В связи с этим актуализируется вопрос об этатизме. В российской научной литературе и публицистике последних лет этатистский тип государства оценивался не дифференцированно и однозначно негативно. Одним из самых распространенных тезисов, муссируемых до недавнего времени в российской общественной науке и публицистике, — попытка убедить общественность в том, что современный мир характеризуется якобы уходом государства из экономики, поскольку “рынок все сам отрегулирует”. На самом деле трудно даже представить более не соответствующий действительности тезис, в “цивилизованном мире” все происходит совсем наоборот.

В широком смысле этатистский тип означает, что государству принадлежит доминирующая роль во всех сферах общественной жизни и что оно стоит выше гражданского общества, подчиняет или даже поглощает его. С этим понятием обычно связано также представление о насильственном вмешательстве государства в экономическую жизнь, использовании жесткого централизованного планирования и создания административно-бюрократического аппарата. Однако сегодня меняются качество и формы этатистского присутствия в обществе, смещающие сегодня акценты из области монополии на легитимное физическое насилие (отмеченный в качестве главной характеристики государства М.Вебером) в сферы урегулирования претензий общественных институтов и партий в области символического насилия (П.Бурдье)[lxxv]. Поэтому в это общее понятие необходимо ввести важные различия.

Во-первых, этатистский тип — это “идеальный тип”, который является достаточно условным и в чистом виде не существует. Следовательно, ставить вопрос в виде дилеммы — этатизм или антиэтатизм, как это у нас часто бывает, значит вводить в заблуждение. При всех различиях этих понятий они находятся в соотношении “или-или”, более того, элементы того и другого всегда сосуществуют, образуя соединение, дающее в зависимости от той или иной комбинации элементов разное качество.

Во-вторых, вопрос об этатизме должен решаться сугубо исторически: где и при каких условиях он был необходим, чем вызвано его появление, какую роль он сыграл, и уже исходя из этого должна определяться его оценка.

В-третьих, этатизм не имеет абсолютного, самодовлеющего значения, строго гарантирующего определенный результат. Этатистское развитие, опирающееся на доминирующую роль государства, может потерпеть неудачу, как это случилось в СССР, но аналогичный результат бывает и в итоге развития без государства, пример тому Либерия, Сомали. Значит, дело обстоит гораздо сложнее.

В-четвертых, этатистский тип возможен в разных вариантах — от того варианта, каким было советское государство до корпоративно-капиталистического (Япония).

В-пятых, этатистскому типу близка ориентация на “сильное государство”.
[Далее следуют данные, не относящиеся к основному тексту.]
-- ==== Sys2Proof/Machine/CmdMemory.lean ====
section
/-! DEFINITION. Machine/CmdMemory.lean: the meanings of the commands of weight packing, the mover, bulk memory (spec/09, spec/10). -/

namespace Sys2Proof.Machine

/-- PACK_GO (spec/09 R210). -/
def execPackGo (a : Agent) (s : State) : Host.Outcome State Fault Refusal :=
  s.act (.packGo a) (fun n => n.writeBits a Page.PACK 0x040 0 1 1)

/-- PACK_DONE (spec/09 R212). -/
def execPackDone (s : State) : Host.Outcome State Fault Refusal :=
  s.act .packDone (fun n => n.on (fun b => b.packDone))

/-- EXPAND_GO (spec/09 R219). -/
def execExpandGo (a : Agent) (t : Nat) (s : State) : Host.Outcome State Fault Refusal :=
  s.act (.expandGo a t) (fun n => n.writeReg a Page.PACK 0x0C0 true (BitVec.ofNat 32 (256 + t)))

/-- EXPAND_DONE (spec/09 R219). -/
def execExpandDone (s : State) : Host.Outcome State Fault Refusal :=
  s.act .expandDone (fun n => n.on (fun b => b.expandDone))

/-- MOVER_TAIL_WRITE (spec/10 R224). -/
def execMoverTailWrite (a : Agent) (c : Nat) (tail : Nat) (s : State) : Host.Outcome State Fault Refusal :=
  s.act (.moverTailWrite a c tail) (fun n => n.writeReg a Page.MOVER (0x10C + 0x20 * c) true (BitVec.ofNat 32 tail))

/-- MOVER_DESC_DONE (spec/10 R224). -/
def execMoverDescDone (c : Nat) (flashErrs : List Nat) (s : State) : Host.Outcome State Fault Refusal :=
  s.act (.moverDescDone c flashErrs) (fun n => n.on (fun b => b.moverDescDone c flashErrs))

/-- MOVER_RESUME (spec/10 R226). -/
def execMoverResume (a : Agent) (c : Nat) (s : State) : Host.Outcome State Fault Refusal :=
  s.act (.moverResume a c) (fun n => n.writeReg a Page.MOVER (0x118 + 0x20 * c) true 1)

/-- MOVER_SKIP (spec/10 R226). -/
def execMoverSkip (a : Agent) (c : Nat) (s : State) : Host.Outcome State Fault Refusal :=
  s.act (.moverSkip a c) (fun n => n.writeReg a Page.MOVER (0x118 + 0x20 * c) true 2)

/-- MOVER_ABORT (spec/10 R226). -/
def execMoverAbort (a : Agent) (c : Nat) (s : State) : Host.Outcome State Fault Refusal :=
  s.act (.moverAbort a c) (fun n => n.writeReg a Page.MOVER (0x118 + 0x20 * c) true 4)

/-- BULK_ACCESS (spec/10 R236). -/
def execBulkAccess (x : BulkAccess) (s : State) : Host.Outcome State Fault Refusal :=
  s.act (.bulkAccess x) (fun n => n.on (fun b => b.bulkAccess x))

/-- RELOAD_COMPLETE (spec/10 R239). -/
def execReloadComplete (flashErr : Bool) (s : State) : Host.Outcome State Fault Refusal :=
  s.act (.reloadComplete flashErr) (fun n => n.on (fun b => b.reloadComplete flashErr))

/-- RELOAD_HOLD_TIMEOUT (spec/10 R239). -/
def execReloadHoldTimeout (s : State) : Host.Outcome State Fault Refusal :=
  s.act .reloadHoldTimeout (fun n => n.on (fun b => b.reloadHoldTimeout))

/-- BULK_SCRUB_STEP (spec/10 R243). -/
def execBulkScrubStep (upsets : List Upset) (s : State) : Host.Outcome State Fault Refusal :=
  s.act (.bulkScrubStep upsets) (fun n => n.on (fun b => (b.struck upsets).bulkScrub))

/-- RETIRE_LOAD (spec/10 R242). -/
def execRetireLoad (a : Agent) (s : State) : Host.Outcome State Fault Refusal :=
  s.act (.retireLoad a) (fun n => n.writeReg a Page.BULK 0x074 true 3)

/-- RETIRE_FORCED (spec/10 R246). -/
def execRetireForced (a : Agent) (s : State) : Host.Outcome State Fault Refusal :=
  s.act (.retireForced a) (fun n => n.writeReg a Page.BULK 0x074 true 7)

/-- SHARE_WRITE (spec/10 R244). -/
def execShareWrite (a : Agent) (v : Word) (s : State) : Host.Outcome State Fault Refusal :=
  s.act (.shareWrite a v) (fun n => n.writeReg a Page.BULK 0x048 true v)

/-- PAGE_MIGRATION_DONE (spec/10 R237). -/
def execPageMigrationDone (page : Nat) (s : State) : Host.Outcome State Fault Refusal :=
  s.act (.pageMigrationDone page) (fun n => n.on (fun b => b.migrationDone page))

end Sys2Proof.Machine
end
“Сильное государство” — довольно неоднозначное и широкое понятие. Это дает основание толковать его очень по-разному: можно видеть в государстве, как это делают левые технократы во Франции, орудие приспособления страны к требованиям времени, а можно (“якобинское” сознание) рассматривать его как средство классовой борьбы или как инструмент колониальной политики подавления и порабощения других стран. А можно с учетом лучших достижений общественно-политической мысли и практики видеть в нем другое, о чем речь пойдет ниже.

Сильное государство: теория и практика

Доминирующим настроением сегодня в России, до сих пор не оправившейся после распада Советского Союза, является стремление поднять авторитет государства, восстановить сильное государство, с которым связываются надежды общества на наведение порядка, борьбу с преступностью, установление мира и благополучия. Однако наличие консенсуса по поводу необходимости “сильного государства” не обеспечивает автоматически единообразия в понимании его сути и смысла. Отсутствие ясного представления об этом часто ведет к путанице, различным спекуляциям и в конечном итоге извращению данной столь важной для нашего времени идеи. Тем не менее, учитывая российский политический контекст, мы вправе утверждать, что “сильное государство” не может означать ничего другого, как повышение жизнеспособности страны в условиях изменившегося мира, как способность к динамичному развитию и эффективной самозащите.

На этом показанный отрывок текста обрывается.